By the way, I'm speaking from personal experience and seeing what my parents do with my sister. I can't promise that your parents will react the same way. It just seems to be a likely response.
This is probably a good point. I've been trying to do some research, but I have a long way to go. I suspect that I'll probably get a good hard push to keep attending church anyway, but maybe if I seem firmer in my beliefs it won't be quite as big.

(Also, by the way, I love your avatar / pic!)

Quote:
Originally Posted by ~Wallflower~ View Post
I agree with Sammi, I'd wait until you are in a position to be able to argue it better on solid footing rather than being in a position of "between this and this".

I can definitely understand the awkwardness of going to church and just acting things out and feeling like your being dishonest. But it's also really hard to talk to some religious people about how you can possibly just not believe in the existence of a God, in fact, I sometimes wonder if they'd accept Islam and Hinduism first because at least other theistic religions are not denying the existence of a God (and therefor might their confront their fundamental beliefs less). Ultimately though, you just have to find your footing, I guess you can't really stop taking communion like I did at the moment but that's an option.

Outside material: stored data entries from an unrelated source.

-- ==== Sys2Proof/Certificates/Slice0/Obligations.lean ====
section
/-! DEFINITION. The statements for the provers, in the order of OBLIGATIONS.json. Numbers of logs are those of notes/assumptions. -/

section
open Sys2Proof Sys2Proof.Machine

/-! ### The machine and the port -/

/-- A step takes the command at the front of the queue on the state with the queue's rest; an empty queue idles, which is the
model's choice (log 1). -/
def Obligations.StepTakesFrontCommand : Prop :=
  (∀ (c : Instr) (rest : List Instr) (s : State),
    step { s with pending := c :: rest } = exec c { s with pending := rest }) ∧
  ∀ s : State, step { s with pending := [] } = .next { s with pending := [] }

/-- Every command has a next state, and none touches the queue of waiting commands. The queue is the model's own, and that every
command leaves it alone, POWER_ON and RESET_N_ASSERTED included, is the model's choice (logs 1 and 24). -/
def Obligations.EveryCommandAnswers : Prop :=
  ∀ (c : Instr) (s : State), ∃ t, exec c s = .next t ∧ t.pending = s.pending

/-- The code and the payload of every request (sections 10.2 and 10.6), the frame that spells it, and that this frame, whatever bytes
follow it, is judged to be that request where it is well formed (R181). -/
def Obligations.FrameSpellsRequest : Prop :=
  (∀ i : Instr, i.codeAndPayload = match i with
    | .setLimits n entries => some (1, laidOut [(1, n)] ++ entries)
    | .setBank bank budget => some (2, laidOut [(1, bank), (2, budget)])
    | .setNoticeMask tank catchment allocation => some (3, laidOut [(1, tank), (1, catchment), (1, allocation)])
    | .defineTank tank f => some (4, laidOut
        [(1, tank), (1, f.catchment), (1, f.zone), (1, f.combine), (1, f.basePriority), (2, f.dryLevel), (2, f.crestLevel),
         (2, f.endHysteresis), (2, f.rMax), (2, f.rMin), (2, f.fallMin), (1, f.stallCount), (1, f.faultReaction),
         (2, f.reportTimeout), (1, f.lostLimit), (2, f.quietTime), (2, f.confirmTime)])
    | .loadStageTable tank n points => some (5, laidOut [(1, tank), (1, n)] ++ points)
    | .loadRatingTable tank n points => some (6, laidOut [(1, tank), (1, n)] ++ points)
    | .placeInService tank => some (7, laidOut [(1, tank)])
    | .takeOffline tank => some (8, laidOut [(1, tank)])
    | .retireTank tank => some (9, laidOut [(1, tank)])
    | .defineGauge gauge depth debounce gap => some (10, laidOut [(1, gauge), (1, depth), (1, debounce), (4, gap)])
    | .retireGauge gauge => some (11, laidOut [(1, gauge)])
    | .defineCatchment catchment n body => some (12, laidOut [(1, catchment), (1, n)] ++ body)
    | .retireCatchment catchment => some (13, laidOut [(1, catchment)])
    | .reportLevel tank level age => some (14, laidOut [(1, tank), (2, level), (2, age)])
    | .setMode tank mode value => some (15, laidOut [(1, tank), (1, mode), (2, value)])
    | .setInhibit tank flag => some (16, laidOut [(1, tank), (1, flag)])
    | .startAllocation => some (17, [])
    | .stopAllocation => some (18, [])
    | .hold duration => some (19, laidOut [(4, duration)])
    | .release => some (20, [])
    | .resume => some (21, [])
    | .clearFault tank => some (22, laidOut [(1, tank)])
    | .ackAlert catchment => some (23, laidOut [(1, catchment)])
    | .setForecast catchment level duration => some (24, laidOut [(1, catchment), (1, level), (4, duration)])
    | .resetCounts tank => some (25, laidOut [(1, tank)])
    | .resetCountsAll => some (25, laidOut [(1, 255)])
    | .clearState => some (26, [])
    | .readTank tank => some (27, laidOut [(1, tank)])
    | .readOrders => some (28, [])
    | .readSpill tank => some (29, laidOut [(1, tank)])
    | .readGauge gauge => some (30, laidOut [(1, gauge)])
    | .readCatchment catchment => some (31, laidOut [(1, catchment)])
    | .readAllocation => some (32, [])
    | .readNotices => some (33, [])
    | .readTime => some (34, [])
    | .identify => some (35, [])
    | _ => none) ∧
  (∀ (i : Instr) (tag : Byte), i.frame tag = (i.codeAndPayload).map fun p =>
    BitVec.ofNat 8 p.1 :: tag :: BitVec.ofNat 8 p.2.length :: p.2) ∧
  ∀ (i : Instr) (tag : Byte) (frame extra : List Byte),
    i.wellFormed = true → i.frame tag = some frame → judgeFrame (frame ++ extra) = .request tag i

So yeah, you can keep going to church if your parents are really upset, but you can do little things like stopping taking commununion. But overall as long as your parents will be tolerant and non-violent I'd say figure out what you want to tell them and do it. But make sure you know your absolute in your beliefs;
Trust me, in my church Islam would not be any more acceptable than outright atheism. Remember all of the Christian Right groups that were protesting the mosque / cultural center near Ground Zero? Our church is at about that level.

Non-violent? Probably. Tolerant? That seems far less likely.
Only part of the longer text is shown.